** MATERIAL TO PROCESS follows **
-- A3
theorem test_vaDecode_all_ones : response 0x01000000FFFFFFFF State.reset = some 0x000000000FFFFFFF#64 := by decide
-- E2: served while the latch is set
theorem test_vaDecode_while_fatal :
    response 0x01000000FFFFFFFF { small with fatal := true, fcode := 0x9#4 } = some 0x000000000FFFFFFF#64 := by decide
-- B3: row 0 full, the result in column 0 of row 1
theorem test_ffz_next_row :
    response 0x1000000000000000 { State.reset with bm := [0xFFFFFFFF#32, 0#32] } = some 0x0000000000010000#64 := by decide
-- B7
theorem test_ffz_exhausted :
    (after 0x1000000000000000 (smallWith [] 0xFFFFFFFF#32)).map (fun t => (t.rsp, t.fatal, t.fcode)) =
      some (some 0x8000000000000000#64, true, 0x8#4) := by decide
-- B4: the pair straddles the rows
theorem test_fcz_row_carry :
    response 0x1100000000000000 { State.reset with bm := [0x7FFFFFFF#32, 0#32] } = some 0x0000000000001F00#64 := by decide
-- B6: a lone zero in the last cell
theorem test_fcz_last_cell : response 0x1100000000000000 (smallWith [] 0x7FFFFFFF#32) = some 0x8000000000000000#64 := by decide
-- B9
theorem test_bmSet_row_out_of_range :
    (after 0x1200000000200001 State.reset).map (fun t => (t.rsp, t.fcode)) = some (some 0x9000000000000000#64, 0x9#4) := by decide
-- B13, third command
theorem test_bmSet_frees : (after 0x1200000000000100 (smallWith [] 0x7#32)).map State.bm = some [0x5#32] := by decide
-- B12
theorem test_bmClear : (after 0x1300000000000000 (smallWith [] 0xFF#32)).map State.bm = some [0x1#32] := by decide
-- T3: unused slots hold key 0 and match nothing
theorem test_hitIdx_unused : response 0x2000000000000000 State.reset = some 0x3000000000000000#64 := by decide
-- S4
theorem test_hitIdx_found : response 0x2000000A00000000 twoKeys = some 0#64 := by decide
-- S4, fourth command: key 20 goes down to 0
theorem test_doHit_promotes :
    (after 0x2100000A00000000 twoKeys).map (fun t => (t.rsp, t.tlb.map TlbEntry.lru)) =
      some (some 0x64#64, [1, 0]) := by decide
-- T3: key mismatch
theorem test_doHit_wrong_key : response 0x2100000B00000000 twoKeys = some 0xD000000000000000#64 := by decide
-- S4, continuation from the state before its hit, worked by hand from R146: key 10 is at 0 and evicted
theorem test_doMiss_evicts :
    (after 0x2200001E0000012C twoKeys).map State.tlb =
      some [⟨true, 30#19, 300#32, 1⟩, ⟨true, 20#19, 200#32, 0⟩] := by decide
-- T6
theorem test_tlbReset : (after 0x2300000000000000 twoKeys).map State.tlb = some (Tlb.fresh 2) := by decide
-- E2
theorem test_createPt_second_frame_out :
    (after 0x300004000007FE00 State.reset).map (fun t => (t.rsp, t.pm, t.bm.cell 1023)) =
      some (some 0x9000000000000000#64, [(1, 523776#32)], true) := by decide
-- S3: −1 is written and marks nothing
theorem test_createPt_minus_one :
    (after 0x30001800FFFFFFFF small).map (fun t => (t.pm, t.bm)) = some ([(6, 0xFFFFFFFF#32)], [0x1#32]) := by decide
-- S2
theorem test_createPage :
    (after 0x3100140000000400 (smallWith [(5, 512#32)] 0x7#32)).map State.pm =
      some [(5, 512#32), (512, 1024#32)] := by decide
-- E3, second row
theorem test_createPage_out_of_range :
    (after 0x3100100000000200 (smallWith [(4, 0xFFFFFFFF#32)] 0x1#32)).map (fun t => (t.rsp, t.pm)) =
      some (some 0xA000000000000000#64, [(4, 0xFFFFFFFF#32)]) := by decide
-- S2
theorem test_getPt : response 0x3200140000000000 (smallWith [(5, 512#32), (512, 1024#32)] 0x7#32) = some 0x400#64 := by decide
-- E3, first row
theorem test_getPt_out_of_range :
    response 0x3200100000000000 (smallWith [(4, 0xFFFFFFFF#32)] 0x1#32) = some 0xA000000000000000#64 := by decide
-- V11: a page entry of −2, the sum modulo 2^32
theorem test_read_wraps :
    response 0x3300000000080005 (smallWith [(1, 512#32), (512, 0xFFFFFFFE#32)] 0x7#32) = some 3#64 := by decide
-- V10: a stale entry still hits
theorem test_read_hit :
    response 0x3300000100080003 { small with tlb := [⟨true, 1024#19, 1536#32, 1⟩, ⟨false, 0#19, 0#32, 0⟩] } =
      some 0x0800000000000603#64 := by decide
-- S5
theorem test_write_allocates_both :
    (after 0x3300000200180E05 small).map (fun t => (t.rsp, t.pm, t.bm)) =
      some (some 0x605#64, [(3, 512#32), (519, 1536#32)], [0xF#32]) := by decide
-- E5: the table allocated on pass 1 stays
theorem test_write_partial :
    (after 0x3300000200000000 (smallWith [] 0xFFFFFFF9#32)).map (fun t => (t.rsp, t.pm, t.bm)) =
      some (some 0x8000000000000000#64, [(0, 512#32)], [0xFFFFFFFF#32]) := by decide
-- V6
theorem test_vmClear :
    (after 0x3500000000000000 (smallWith [(3, 512#32)] 0xF#32)).map (fun t => (t.pm, t.bm)) = some ([], [0x1#32]) := by decide
-- P2: its layout is well formed; S2's is not, its frames overlap (90_conflicts.md C5)
theorem test_layout_wellFormed :
    (Layout.mk [(2, 1024#32), (6, 0xFFFFFFFF#32)] [(0, 2, 4096#32), (1, 2, 0xFFFFFFFF#32)]).wellFormed ∧
    ¬ (Layout.mk [(5, 512#32)] [(0, 5, 1024#32)]).wellFormed := by decide
-- 30_encoding.md R98's examples
theorem test_tokens :
    tokens 0x0400000000000605#64 = [.miss, .address 1541] ∧ tokens 0x0800000000000605#64 = [.hit, .address 1541] ∧
    tokens 0x1400000000000000#64 = [.miss, .pageFault] ∧ tokens 0x8400000000000000#64 = [.miss] := by decide

/-- The next state of an outcome, if it is one. -/
def ran : Host.Outcome State Fault Refusal → Option State
  | .next t => some t
  | _ => none

theorem next_of_ran : ∀ {o : Host.Outcome State Fault Refusal} {t : State}, ran o = some t → o = .next t
  | .next _, _, h => congrArg _ (Option.some.inj h)

/-! ## Witnesses: concrete instances that meet each statement's hypotheses -/

/-- `small` with something on the port and the latch set. -/
def halted : State := { small with fatal := true, fcode := 0x8#4, rsp := some 0x8000000000000000#64 }

theorem wit_EncodeOfDecode : decode 0x2007FFFF00000000#64 = .command (.tlbHitIdx 0x7FFFF#19) := by decide

theorem wit_DecoderAcceptsTheTablesWords :
    wellFormedWord 0x2207FFFFFFFFFFFF#64 ∧ decode 0x2207FFFFFFFFFFFF#64 = .command (.tlbDoMiss 0x7FFFF#19 0xFFFFFFFF#32) := by
  decide

theorem wit_OpcodeRowsAreDisjoint :
    (Instr.vmRead 0#32 false).row ∈ opcodeTable ∧
    (Instr.vmRead 0#32 false).row.admits 0x33000001FFFFFFFF#64 := by decide

theorem wit_StepRunsTheDecodedCommand :
    ({ small with inputs := [.command 0x1000000000000000#64] }).inputs = .command 0x1000000000000000#64 :: [] ∧
    decode 0x1000000000000000#64 = .command .bmFfz := by decide

theorem wit_IllegalWordIsRefused :
    ({ halted with inputs := [.command 0#64, .reset] }).inputs = .command 0#64 :: [.reset] ∧
    ¬ wellFormedWord 0#64 := by decide

theorem wit_HaltedRefusal : halted.fatal = true ∧ ∀ a, Instr.vmClear ≠ .vaDecode a := by
  refine ⟨by decide, fun a => by simp⟩

theorem wit_FatalStateIsFrozen :
    let s := { halted with inputs := [.command 0x3500000000000000#64] }
    s.fatal = true ∧ s.inputs.head? ≠ some .reset ∧
      step s = .next { halted with rsp := some 0xF000000000000000#64 } := by
  refine ⟨by decide, by decide, rfl⟩

theorem wit_StatusTable : small.fatal = false ∧ exec .bmFfz small = .next { small with rsp := some 0x100#64 } :=
  ⟨rfl, rfl⟩

theorem wit_ConfigurationIsFixed :
    step { small with inputs := [.command 0x1000000000000000#64] } = .next { small with rsp := some 0x100#64 } := rfl

theorem wit_DiscardedBitsAreIgnored : (0xF0180E05#32).toNat % 2 ^ 28 = (0x00180E05#32).toNat % 2 ^ 28 := by decide

theorem wit_BmFfzResult_first : small.fatal = false ∧ small.bm.length ≤ 65536 ∧ small.bm.firstFree 1 := by decide
theorem wit_BmFfzResult_last : (smallWith [] 0x7FFFFFFF#32).bm.firstFree 31 := by decide
theorem wit_BmFfzResult_full :
    (smallWith [] 0xFFFFFFFF#32).fatal = false ∧ (smallWith [] 0xFFFFFFFF#32).bm.full := by decide

theorem wit_BmFczResult_first : small.fatal = false ∧ small.bm.length ≤ 65536 ∧ small.bm.firstFreePair 1 := by decide
theorem wit_BmFczResult_last : (smallWith [] 0x3FFFFFFF#32).bm.firstFreePair 30 := by decide
theorem wit_BmFczResult_none : (smallWith [] 0x7FFFFFFF#32).fatal = false ∧ (smallWith [] 0x7FFFFFFF#32).bm.noPair := by decide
** End of MATERIAL TO PROCESS **
#### [REQUIRED WORK]
From the listing above, report the number of lines containing the string "nothing", without any accompanying remarks.

#### [EXPECTED ANSWER]
2